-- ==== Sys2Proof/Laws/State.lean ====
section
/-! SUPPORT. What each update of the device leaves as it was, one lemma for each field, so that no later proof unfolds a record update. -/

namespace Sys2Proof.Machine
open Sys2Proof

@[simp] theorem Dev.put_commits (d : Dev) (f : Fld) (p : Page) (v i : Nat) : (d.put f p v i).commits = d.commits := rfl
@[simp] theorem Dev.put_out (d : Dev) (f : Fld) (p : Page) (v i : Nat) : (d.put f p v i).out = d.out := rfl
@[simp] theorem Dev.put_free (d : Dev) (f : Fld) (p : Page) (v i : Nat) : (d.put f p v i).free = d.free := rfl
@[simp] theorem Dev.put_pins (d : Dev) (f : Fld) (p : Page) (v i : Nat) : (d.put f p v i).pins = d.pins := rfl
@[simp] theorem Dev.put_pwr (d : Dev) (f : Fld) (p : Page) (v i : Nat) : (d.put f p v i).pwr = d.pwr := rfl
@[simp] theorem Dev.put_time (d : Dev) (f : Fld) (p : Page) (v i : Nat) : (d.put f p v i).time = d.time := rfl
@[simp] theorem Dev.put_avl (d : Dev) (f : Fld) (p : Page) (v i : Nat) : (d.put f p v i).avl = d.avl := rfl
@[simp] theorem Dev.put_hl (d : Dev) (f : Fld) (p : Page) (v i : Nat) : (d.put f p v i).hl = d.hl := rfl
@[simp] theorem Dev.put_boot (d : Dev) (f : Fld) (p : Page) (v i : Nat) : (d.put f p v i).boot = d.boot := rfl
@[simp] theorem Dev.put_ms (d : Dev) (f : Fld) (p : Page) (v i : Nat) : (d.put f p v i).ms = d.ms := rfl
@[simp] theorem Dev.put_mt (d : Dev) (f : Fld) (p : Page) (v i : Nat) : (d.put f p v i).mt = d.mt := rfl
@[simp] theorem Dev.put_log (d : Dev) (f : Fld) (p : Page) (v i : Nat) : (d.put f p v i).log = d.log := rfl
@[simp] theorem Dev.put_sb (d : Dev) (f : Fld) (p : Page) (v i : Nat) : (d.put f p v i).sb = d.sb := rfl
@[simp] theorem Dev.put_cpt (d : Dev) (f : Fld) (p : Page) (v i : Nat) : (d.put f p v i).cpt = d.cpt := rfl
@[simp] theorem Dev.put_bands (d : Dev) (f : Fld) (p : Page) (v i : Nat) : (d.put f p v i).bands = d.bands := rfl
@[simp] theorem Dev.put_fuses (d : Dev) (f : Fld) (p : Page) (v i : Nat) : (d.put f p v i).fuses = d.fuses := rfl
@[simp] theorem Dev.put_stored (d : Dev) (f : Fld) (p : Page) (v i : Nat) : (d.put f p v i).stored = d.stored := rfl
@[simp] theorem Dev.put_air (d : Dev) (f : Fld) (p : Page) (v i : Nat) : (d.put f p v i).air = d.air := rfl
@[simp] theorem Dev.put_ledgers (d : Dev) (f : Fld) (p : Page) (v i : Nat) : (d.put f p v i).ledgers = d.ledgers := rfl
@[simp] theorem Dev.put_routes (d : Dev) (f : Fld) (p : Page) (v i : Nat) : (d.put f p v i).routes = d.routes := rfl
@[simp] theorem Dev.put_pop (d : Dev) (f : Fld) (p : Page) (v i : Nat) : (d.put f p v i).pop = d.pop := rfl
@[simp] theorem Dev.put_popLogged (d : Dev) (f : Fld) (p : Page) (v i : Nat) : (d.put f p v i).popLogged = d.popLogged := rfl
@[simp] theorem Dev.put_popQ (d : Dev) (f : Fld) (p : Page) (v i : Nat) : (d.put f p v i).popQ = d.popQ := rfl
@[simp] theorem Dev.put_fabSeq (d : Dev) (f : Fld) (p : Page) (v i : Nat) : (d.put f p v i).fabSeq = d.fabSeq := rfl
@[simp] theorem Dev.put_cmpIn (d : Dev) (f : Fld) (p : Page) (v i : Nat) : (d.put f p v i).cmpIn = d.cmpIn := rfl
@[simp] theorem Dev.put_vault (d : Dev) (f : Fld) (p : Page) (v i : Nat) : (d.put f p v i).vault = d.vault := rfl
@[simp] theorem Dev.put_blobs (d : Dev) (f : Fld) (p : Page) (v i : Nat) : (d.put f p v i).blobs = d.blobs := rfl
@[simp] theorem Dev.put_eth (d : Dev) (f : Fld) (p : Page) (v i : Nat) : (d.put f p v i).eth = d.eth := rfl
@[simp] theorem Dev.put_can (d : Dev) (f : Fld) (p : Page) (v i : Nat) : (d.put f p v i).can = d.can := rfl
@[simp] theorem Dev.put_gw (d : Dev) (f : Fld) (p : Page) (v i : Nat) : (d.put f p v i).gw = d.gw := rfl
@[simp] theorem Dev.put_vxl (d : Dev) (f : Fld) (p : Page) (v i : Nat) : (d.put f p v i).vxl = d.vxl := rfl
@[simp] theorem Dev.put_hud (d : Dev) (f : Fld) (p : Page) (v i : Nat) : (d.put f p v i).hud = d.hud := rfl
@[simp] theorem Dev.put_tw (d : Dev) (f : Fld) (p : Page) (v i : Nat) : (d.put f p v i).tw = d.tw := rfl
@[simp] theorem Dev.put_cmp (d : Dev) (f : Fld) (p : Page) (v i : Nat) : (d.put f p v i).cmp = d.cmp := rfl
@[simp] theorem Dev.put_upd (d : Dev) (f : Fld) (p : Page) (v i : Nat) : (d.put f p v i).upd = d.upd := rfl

● ● ● ●

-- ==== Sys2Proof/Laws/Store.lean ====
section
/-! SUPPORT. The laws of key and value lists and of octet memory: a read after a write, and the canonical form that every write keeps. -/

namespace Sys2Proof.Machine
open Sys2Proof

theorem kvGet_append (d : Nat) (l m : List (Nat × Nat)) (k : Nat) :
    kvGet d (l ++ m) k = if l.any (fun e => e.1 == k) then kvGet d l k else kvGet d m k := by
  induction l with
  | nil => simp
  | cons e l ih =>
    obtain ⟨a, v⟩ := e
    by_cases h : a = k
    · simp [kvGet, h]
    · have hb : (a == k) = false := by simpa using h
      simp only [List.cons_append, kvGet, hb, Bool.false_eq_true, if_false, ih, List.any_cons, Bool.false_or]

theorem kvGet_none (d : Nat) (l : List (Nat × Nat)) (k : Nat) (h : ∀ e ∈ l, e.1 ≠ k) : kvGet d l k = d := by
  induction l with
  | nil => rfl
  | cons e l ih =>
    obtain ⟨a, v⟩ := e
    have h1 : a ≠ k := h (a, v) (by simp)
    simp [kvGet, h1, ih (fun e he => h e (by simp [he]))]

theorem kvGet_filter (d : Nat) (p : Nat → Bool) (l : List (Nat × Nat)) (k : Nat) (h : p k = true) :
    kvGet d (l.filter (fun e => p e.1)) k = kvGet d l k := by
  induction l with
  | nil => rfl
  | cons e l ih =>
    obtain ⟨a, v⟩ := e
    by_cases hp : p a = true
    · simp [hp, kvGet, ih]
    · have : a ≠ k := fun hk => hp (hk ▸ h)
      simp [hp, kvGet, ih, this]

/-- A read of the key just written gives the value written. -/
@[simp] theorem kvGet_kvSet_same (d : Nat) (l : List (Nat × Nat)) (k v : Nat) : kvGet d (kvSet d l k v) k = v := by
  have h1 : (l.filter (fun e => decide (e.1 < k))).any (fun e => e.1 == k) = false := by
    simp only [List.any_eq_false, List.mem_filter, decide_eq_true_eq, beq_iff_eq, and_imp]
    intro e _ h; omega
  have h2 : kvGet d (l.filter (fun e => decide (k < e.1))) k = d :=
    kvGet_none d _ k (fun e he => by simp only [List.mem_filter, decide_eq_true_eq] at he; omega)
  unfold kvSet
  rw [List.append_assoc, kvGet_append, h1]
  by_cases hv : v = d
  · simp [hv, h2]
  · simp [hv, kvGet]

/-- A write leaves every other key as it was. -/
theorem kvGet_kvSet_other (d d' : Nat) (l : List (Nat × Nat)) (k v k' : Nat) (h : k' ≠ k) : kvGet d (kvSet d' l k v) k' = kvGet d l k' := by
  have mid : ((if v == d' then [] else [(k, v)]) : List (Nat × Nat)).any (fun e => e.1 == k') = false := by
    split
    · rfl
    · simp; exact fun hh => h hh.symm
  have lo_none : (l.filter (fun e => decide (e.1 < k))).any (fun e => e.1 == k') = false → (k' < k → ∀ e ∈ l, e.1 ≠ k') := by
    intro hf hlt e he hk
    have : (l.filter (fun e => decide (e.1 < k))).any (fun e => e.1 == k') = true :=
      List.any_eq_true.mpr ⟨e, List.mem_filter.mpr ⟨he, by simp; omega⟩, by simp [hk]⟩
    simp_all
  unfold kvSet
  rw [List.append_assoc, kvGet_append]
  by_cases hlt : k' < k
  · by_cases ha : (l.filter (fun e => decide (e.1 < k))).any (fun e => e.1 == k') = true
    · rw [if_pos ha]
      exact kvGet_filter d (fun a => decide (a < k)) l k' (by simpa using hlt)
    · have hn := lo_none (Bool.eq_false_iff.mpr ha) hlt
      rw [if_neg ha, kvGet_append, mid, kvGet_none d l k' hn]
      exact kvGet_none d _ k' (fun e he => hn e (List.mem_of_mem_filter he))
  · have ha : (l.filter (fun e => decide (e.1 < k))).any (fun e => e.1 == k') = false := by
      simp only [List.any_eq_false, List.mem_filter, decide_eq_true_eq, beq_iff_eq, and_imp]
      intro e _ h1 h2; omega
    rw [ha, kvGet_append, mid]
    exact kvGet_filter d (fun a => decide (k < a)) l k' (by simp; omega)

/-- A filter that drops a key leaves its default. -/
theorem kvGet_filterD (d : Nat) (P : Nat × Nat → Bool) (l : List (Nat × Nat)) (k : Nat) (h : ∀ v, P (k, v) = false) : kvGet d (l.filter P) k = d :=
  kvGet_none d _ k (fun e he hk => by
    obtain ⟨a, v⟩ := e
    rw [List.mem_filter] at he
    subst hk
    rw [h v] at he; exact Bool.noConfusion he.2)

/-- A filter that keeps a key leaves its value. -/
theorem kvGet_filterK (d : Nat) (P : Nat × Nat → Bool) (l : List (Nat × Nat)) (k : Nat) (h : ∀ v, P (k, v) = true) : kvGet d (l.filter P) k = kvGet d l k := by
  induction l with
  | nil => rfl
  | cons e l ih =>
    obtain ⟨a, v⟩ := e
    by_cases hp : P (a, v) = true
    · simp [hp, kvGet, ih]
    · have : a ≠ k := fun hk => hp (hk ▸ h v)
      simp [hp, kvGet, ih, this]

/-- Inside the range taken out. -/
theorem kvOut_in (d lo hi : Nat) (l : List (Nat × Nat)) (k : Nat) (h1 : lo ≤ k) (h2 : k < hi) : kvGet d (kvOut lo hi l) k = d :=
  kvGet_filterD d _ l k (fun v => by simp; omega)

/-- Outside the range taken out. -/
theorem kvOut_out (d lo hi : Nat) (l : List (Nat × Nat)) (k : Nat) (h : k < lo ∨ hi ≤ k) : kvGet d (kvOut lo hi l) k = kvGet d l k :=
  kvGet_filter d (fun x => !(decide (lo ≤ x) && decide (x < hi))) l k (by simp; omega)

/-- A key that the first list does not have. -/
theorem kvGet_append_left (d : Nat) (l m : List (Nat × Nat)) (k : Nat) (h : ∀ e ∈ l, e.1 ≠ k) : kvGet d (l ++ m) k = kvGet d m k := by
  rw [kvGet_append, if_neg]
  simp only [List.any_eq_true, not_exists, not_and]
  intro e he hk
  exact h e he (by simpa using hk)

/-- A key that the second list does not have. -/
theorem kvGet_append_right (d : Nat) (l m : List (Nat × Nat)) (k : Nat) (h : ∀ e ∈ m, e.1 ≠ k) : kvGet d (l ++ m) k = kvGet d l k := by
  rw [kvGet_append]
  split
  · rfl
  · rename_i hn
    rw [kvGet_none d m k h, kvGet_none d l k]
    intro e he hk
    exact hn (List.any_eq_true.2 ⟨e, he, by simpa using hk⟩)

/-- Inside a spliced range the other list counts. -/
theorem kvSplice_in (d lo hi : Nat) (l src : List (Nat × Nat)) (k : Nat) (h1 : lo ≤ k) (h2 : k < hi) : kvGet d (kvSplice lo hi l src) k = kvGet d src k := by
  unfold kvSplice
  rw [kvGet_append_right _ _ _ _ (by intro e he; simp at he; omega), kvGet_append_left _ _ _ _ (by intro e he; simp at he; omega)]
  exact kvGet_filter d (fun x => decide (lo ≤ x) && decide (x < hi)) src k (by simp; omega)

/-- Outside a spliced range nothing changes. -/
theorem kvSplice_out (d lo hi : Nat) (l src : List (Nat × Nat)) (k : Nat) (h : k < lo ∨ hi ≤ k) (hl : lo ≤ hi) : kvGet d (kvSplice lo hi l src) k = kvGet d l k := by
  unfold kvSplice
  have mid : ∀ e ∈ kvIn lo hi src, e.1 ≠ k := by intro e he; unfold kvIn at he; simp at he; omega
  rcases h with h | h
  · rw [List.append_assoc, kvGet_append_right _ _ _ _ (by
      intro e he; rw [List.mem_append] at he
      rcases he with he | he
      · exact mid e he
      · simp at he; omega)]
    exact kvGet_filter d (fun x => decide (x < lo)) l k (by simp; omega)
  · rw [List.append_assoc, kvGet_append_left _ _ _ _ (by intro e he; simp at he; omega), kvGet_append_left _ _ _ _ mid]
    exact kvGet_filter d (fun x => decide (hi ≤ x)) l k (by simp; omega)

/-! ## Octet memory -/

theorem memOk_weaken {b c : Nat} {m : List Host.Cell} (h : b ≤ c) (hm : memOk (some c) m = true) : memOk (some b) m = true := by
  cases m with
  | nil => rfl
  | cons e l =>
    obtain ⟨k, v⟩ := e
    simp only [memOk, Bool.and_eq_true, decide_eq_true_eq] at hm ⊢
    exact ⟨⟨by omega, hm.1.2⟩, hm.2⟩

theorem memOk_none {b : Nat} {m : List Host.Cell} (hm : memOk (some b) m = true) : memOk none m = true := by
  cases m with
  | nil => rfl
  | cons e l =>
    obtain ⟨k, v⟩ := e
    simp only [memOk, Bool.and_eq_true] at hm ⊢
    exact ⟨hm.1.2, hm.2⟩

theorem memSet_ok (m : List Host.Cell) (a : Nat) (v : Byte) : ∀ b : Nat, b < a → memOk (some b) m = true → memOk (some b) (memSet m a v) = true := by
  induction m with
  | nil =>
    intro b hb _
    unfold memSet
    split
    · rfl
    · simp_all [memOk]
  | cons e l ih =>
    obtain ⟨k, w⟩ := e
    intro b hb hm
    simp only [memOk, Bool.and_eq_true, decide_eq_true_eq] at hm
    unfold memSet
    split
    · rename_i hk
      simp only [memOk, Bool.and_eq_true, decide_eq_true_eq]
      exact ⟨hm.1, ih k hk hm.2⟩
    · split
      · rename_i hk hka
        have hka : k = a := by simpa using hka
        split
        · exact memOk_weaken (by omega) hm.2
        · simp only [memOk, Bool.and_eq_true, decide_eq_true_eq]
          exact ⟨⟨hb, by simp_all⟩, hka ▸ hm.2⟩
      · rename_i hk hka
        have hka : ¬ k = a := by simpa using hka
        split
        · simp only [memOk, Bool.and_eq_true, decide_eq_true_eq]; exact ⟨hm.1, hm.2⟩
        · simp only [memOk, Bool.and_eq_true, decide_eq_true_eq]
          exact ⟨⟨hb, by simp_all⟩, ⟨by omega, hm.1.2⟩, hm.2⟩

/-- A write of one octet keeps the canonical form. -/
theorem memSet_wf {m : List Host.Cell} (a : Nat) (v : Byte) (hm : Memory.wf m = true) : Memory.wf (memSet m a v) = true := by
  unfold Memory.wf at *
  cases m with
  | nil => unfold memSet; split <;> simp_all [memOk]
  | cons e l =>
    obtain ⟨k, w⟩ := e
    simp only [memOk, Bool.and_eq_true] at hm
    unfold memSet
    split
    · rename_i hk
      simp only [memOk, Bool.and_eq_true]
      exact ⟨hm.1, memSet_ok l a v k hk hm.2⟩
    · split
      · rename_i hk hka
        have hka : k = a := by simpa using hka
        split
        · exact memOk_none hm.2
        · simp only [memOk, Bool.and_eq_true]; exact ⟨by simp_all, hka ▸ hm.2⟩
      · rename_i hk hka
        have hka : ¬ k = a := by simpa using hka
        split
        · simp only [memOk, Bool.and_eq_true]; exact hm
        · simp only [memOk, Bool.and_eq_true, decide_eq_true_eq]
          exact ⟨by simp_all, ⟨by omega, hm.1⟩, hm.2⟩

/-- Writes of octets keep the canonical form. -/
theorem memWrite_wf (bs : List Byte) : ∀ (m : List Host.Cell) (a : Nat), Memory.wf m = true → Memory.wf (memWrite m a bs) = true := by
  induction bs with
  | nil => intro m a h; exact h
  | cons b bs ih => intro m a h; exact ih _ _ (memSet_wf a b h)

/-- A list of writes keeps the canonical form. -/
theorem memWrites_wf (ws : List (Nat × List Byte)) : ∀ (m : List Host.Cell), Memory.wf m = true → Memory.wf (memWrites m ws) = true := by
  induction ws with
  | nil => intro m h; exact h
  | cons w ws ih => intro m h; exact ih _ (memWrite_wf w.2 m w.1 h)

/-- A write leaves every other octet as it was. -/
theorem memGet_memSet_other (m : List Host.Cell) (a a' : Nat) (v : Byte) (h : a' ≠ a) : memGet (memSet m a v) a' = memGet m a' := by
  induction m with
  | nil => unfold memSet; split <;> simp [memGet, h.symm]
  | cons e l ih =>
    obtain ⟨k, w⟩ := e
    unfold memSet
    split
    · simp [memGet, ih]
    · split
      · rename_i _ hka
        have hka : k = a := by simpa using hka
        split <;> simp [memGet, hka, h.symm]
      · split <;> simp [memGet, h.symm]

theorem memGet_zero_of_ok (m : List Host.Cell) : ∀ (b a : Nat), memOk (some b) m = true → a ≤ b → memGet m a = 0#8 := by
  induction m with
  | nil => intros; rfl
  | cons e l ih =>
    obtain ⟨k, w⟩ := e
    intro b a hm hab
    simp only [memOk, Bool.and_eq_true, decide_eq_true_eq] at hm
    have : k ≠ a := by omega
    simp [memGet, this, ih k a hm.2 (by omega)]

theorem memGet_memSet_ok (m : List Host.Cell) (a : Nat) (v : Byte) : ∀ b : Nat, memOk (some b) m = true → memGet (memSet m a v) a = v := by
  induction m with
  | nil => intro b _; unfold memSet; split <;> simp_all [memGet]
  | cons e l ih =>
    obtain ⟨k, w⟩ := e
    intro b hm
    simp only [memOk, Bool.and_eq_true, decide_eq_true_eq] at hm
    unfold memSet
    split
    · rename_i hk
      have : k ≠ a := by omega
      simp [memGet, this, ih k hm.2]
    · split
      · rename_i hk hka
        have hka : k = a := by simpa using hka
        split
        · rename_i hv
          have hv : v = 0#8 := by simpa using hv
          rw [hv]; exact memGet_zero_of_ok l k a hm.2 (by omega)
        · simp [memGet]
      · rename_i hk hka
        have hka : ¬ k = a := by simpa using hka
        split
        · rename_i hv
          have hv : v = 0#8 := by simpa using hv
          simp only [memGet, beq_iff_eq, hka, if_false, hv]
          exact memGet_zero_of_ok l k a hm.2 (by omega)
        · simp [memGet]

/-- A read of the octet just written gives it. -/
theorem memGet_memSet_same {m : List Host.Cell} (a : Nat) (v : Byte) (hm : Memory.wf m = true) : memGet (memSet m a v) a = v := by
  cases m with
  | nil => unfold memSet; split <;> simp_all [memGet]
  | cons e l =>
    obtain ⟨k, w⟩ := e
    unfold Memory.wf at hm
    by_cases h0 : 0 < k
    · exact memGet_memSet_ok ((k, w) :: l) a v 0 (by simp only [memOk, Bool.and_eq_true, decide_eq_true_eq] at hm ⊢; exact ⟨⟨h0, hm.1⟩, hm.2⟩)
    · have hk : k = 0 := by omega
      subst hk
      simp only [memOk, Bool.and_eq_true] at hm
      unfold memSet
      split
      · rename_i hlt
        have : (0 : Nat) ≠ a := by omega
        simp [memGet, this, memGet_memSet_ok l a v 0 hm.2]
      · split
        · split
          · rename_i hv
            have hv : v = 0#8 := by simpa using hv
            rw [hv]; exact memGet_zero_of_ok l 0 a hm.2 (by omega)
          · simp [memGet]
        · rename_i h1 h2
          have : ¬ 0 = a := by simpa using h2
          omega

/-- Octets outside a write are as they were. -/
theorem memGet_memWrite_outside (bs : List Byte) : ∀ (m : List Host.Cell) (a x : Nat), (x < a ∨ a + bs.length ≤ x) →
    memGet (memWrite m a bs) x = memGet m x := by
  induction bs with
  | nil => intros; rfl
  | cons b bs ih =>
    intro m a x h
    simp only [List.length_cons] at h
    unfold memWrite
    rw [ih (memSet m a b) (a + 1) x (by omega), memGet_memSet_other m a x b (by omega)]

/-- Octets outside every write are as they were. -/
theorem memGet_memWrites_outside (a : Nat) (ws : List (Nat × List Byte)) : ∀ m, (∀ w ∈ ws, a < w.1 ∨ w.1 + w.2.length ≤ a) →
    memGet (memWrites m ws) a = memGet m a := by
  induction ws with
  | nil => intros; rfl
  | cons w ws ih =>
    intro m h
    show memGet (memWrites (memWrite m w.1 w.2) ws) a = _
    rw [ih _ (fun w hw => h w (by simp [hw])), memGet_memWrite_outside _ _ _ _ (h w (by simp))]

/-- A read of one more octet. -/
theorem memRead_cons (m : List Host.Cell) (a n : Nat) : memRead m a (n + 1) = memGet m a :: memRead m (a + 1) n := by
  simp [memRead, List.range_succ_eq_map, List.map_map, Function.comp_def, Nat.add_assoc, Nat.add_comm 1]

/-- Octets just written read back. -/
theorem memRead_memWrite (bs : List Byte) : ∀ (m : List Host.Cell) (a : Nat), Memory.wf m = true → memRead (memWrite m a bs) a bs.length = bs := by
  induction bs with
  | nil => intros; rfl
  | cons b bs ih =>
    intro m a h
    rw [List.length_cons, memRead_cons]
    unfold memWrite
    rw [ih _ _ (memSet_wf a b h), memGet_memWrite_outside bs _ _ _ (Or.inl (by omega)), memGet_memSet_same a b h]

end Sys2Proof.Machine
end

● ● ● ●

## ASSIGNMENT:
Print again the lines of the entries above that fall between the line holding "d.cpt := rfl" and the line holding "d.air := rfl", inclusive, exactly as they stand.

## TASK RESPONSE:
@[simp] theorem Dev.put_cpt (d : Dev) (f : Fld) (p : Page) (v i : Nat) : (d.put f p v i).cpt = d.cpt := rfl
@[simp] theorem Dev.put_bands (d : Dev) (f : Fld) (p : Page) (v i : Nat) : (d.put f p v i).bands = d.bands := rfl
@[simp] theorem Dev.put_fuses (d : Dev) (f : Fld) (p : Page) (v i : Nat) : (d.put f p v i).fuses = d.fuses := rfl
@[simp] theorem Dev.put_stored (d : Dev) (f : Fld) (p : Page) (v i : Nat) : (d.put f p v i).stored = d.stored := rfl
@[simp] theorem Dev.put_air (d : Dev) (f : Fld) (p : Page) (v i : Nat) : (d.put f p v i).air = d.air := rfl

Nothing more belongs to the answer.